EXERCISE OBJECTIVE:
Search the listing for the word "from" and copy every line where it turns up.

TASK MATERIAL:
-----

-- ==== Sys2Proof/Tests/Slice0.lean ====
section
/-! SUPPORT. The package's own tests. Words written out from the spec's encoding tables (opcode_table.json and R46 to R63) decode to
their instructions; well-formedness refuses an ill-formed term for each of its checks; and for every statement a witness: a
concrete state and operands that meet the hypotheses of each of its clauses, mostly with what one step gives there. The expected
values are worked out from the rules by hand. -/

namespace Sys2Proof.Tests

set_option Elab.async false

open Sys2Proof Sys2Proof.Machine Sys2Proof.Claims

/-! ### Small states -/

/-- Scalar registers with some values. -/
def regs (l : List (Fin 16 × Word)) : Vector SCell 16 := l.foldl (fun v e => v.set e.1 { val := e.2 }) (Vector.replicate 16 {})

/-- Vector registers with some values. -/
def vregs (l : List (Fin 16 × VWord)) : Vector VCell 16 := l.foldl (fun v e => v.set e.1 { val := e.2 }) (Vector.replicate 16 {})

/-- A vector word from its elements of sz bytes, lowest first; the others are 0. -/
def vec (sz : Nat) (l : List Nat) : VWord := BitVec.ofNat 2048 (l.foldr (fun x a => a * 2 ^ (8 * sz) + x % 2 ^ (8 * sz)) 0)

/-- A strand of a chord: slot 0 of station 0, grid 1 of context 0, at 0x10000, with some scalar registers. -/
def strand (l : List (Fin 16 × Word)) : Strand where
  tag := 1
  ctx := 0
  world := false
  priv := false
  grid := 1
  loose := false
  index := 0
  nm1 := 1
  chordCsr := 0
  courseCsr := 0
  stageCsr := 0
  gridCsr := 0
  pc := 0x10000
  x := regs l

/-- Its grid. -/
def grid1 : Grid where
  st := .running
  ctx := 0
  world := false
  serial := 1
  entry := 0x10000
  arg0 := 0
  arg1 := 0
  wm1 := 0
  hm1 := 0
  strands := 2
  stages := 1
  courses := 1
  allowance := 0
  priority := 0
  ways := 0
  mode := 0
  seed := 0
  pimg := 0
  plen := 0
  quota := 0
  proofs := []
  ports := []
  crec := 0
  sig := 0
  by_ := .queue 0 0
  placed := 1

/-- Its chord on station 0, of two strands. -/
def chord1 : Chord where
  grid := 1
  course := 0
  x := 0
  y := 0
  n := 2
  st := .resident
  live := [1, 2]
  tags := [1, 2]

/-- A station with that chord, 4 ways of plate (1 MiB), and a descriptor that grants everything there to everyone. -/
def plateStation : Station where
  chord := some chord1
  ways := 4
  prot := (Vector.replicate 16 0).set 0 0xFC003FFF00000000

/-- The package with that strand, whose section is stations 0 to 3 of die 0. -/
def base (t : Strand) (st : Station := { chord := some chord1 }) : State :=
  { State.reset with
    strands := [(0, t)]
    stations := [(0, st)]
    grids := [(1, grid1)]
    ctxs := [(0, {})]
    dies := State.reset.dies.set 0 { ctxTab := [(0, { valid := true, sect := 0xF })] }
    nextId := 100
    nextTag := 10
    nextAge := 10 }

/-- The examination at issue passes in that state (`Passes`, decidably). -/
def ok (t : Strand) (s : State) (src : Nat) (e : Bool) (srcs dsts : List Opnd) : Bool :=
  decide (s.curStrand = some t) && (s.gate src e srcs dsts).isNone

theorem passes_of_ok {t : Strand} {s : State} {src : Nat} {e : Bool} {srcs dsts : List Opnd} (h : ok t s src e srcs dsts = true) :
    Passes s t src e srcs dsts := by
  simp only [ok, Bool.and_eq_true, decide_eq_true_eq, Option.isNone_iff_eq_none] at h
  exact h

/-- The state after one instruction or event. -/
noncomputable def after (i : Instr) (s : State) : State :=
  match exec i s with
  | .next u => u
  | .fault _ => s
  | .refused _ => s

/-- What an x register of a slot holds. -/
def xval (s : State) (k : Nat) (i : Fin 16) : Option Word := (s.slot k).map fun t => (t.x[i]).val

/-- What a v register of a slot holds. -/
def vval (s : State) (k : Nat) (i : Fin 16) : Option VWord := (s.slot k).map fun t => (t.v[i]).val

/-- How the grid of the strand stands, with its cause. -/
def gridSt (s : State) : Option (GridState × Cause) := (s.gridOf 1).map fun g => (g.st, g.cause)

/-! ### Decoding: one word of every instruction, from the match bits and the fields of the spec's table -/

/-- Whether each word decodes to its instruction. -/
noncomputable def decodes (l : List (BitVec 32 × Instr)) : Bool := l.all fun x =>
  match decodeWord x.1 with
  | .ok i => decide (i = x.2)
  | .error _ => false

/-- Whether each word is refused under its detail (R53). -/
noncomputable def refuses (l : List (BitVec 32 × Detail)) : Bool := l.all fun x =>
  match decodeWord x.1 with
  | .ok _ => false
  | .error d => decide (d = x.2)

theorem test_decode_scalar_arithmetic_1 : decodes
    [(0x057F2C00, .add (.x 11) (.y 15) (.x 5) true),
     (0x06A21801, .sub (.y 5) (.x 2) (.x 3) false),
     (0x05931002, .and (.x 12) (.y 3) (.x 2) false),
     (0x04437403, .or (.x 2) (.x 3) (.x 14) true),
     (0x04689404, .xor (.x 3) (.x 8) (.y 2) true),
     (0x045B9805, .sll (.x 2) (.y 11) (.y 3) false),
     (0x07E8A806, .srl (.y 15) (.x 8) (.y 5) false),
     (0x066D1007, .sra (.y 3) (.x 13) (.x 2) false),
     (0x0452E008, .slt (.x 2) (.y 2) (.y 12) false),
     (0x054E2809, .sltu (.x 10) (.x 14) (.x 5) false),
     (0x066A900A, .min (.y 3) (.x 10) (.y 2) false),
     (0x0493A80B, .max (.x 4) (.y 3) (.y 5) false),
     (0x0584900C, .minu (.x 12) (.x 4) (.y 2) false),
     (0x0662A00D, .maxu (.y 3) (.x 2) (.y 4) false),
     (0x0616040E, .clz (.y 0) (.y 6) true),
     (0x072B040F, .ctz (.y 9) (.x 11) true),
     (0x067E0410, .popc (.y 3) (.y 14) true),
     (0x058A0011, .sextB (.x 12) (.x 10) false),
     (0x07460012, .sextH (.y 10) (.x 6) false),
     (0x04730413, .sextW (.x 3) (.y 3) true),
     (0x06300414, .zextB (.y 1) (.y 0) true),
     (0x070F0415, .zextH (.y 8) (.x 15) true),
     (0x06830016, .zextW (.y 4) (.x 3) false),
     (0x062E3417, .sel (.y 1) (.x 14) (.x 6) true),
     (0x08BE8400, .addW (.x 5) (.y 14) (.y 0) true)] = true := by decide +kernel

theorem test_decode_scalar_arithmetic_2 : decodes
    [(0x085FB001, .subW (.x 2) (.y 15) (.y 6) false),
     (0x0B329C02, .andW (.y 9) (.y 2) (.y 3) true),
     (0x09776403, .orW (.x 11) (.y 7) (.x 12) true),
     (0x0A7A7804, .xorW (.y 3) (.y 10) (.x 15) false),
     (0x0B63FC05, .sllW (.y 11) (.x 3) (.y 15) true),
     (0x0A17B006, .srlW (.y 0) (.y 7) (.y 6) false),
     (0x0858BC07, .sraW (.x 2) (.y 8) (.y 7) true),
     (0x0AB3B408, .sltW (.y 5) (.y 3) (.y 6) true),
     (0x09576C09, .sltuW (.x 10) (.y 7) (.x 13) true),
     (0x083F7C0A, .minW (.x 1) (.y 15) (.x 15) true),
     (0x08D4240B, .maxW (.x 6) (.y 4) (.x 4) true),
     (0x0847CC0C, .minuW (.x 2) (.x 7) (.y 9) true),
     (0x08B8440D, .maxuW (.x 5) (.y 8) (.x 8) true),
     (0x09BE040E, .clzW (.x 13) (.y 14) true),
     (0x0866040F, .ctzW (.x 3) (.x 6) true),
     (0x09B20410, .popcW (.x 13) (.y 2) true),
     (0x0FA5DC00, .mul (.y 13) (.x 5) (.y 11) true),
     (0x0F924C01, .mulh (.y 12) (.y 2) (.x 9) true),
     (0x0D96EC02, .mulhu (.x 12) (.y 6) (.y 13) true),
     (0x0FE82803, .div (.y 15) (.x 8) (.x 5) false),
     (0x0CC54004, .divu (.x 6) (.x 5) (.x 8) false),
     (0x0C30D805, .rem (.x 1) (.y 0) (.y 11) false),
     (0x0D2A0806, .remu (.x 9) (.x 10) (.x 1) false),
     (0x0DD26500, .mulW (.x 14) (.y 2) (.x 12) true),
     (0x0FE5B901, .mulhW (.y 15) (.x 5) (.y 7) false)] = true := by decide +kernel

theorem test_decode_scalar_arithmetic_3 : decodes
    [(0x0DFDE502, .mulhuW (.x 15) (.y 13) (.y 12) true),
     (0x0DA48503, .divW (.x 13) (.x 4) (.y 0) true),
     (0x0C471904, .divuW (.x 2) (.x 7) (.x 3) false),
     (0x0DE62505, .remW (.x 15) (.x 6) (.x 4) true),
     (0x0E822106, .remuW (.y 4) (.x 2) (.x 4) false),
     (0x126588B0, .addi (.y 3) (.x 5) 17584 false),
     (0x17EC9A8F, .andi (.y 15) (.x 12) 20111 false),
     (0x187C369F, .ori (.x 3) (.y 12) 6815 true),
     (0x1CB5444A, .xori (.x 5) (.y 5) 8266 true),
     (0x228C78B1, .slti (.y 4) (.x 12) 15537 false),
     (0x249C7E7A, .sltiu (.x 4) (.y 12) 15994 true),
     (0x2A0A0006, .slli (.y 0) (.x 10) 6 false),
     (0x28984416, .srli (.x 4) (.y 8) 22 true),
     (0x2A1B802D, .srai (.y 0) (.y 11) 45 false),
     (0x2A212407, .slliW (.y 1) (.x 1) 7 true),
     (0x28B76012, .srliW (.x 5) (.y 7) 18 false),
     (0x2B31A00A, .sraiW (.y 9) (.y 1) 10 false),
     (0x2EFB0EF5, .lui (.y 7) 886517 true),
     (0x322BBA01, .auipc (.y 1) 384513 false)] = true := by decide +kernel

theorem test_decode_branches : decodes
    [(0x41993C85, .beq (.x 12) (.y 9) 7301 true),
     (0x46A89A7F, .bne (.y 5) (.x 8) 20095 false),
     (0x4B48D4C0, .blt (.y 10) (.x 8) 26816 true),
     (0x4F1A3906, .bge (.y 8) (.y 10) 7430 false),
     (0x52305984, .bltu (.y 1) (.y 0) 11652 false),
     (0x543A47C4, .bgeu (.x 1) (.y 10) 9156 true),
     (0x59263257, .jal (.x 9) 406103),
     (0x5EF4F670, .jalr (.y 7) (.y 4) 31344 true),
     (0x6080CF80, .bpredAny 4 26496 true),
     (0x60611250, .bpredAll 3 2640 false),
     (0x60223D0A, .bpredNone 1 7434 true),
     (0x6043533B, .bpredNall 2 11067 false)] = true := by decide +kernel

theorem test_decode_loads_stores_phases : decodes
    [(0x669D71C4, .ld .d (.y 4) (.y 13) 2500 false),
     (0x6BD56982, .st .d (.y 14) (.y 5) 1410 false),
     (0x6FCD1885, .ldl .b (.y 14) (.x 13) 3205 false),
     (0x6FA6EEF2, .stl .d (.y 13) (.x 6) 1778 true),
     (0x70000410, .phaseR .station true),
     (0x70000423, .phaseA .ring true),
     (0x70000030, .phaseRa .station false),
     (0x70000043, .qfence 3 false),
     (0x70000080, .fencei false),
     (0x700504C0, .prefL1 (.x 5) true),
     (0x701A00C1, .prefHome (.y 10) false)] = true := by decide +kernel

-----

TASK SOLUTION:
/-! SUPPORT. The package's own tests. Words written out from the spec's encoding tables (opcode_table.json and R46 to R63) decode to
values are worked out from the rules by hand. -/
/-- A vector word from its elements of sz bytes, lowest first; the others are 0. -/
/-! ### Decoding: one word of every instruction, from the match bits and the fields of the spec's table -/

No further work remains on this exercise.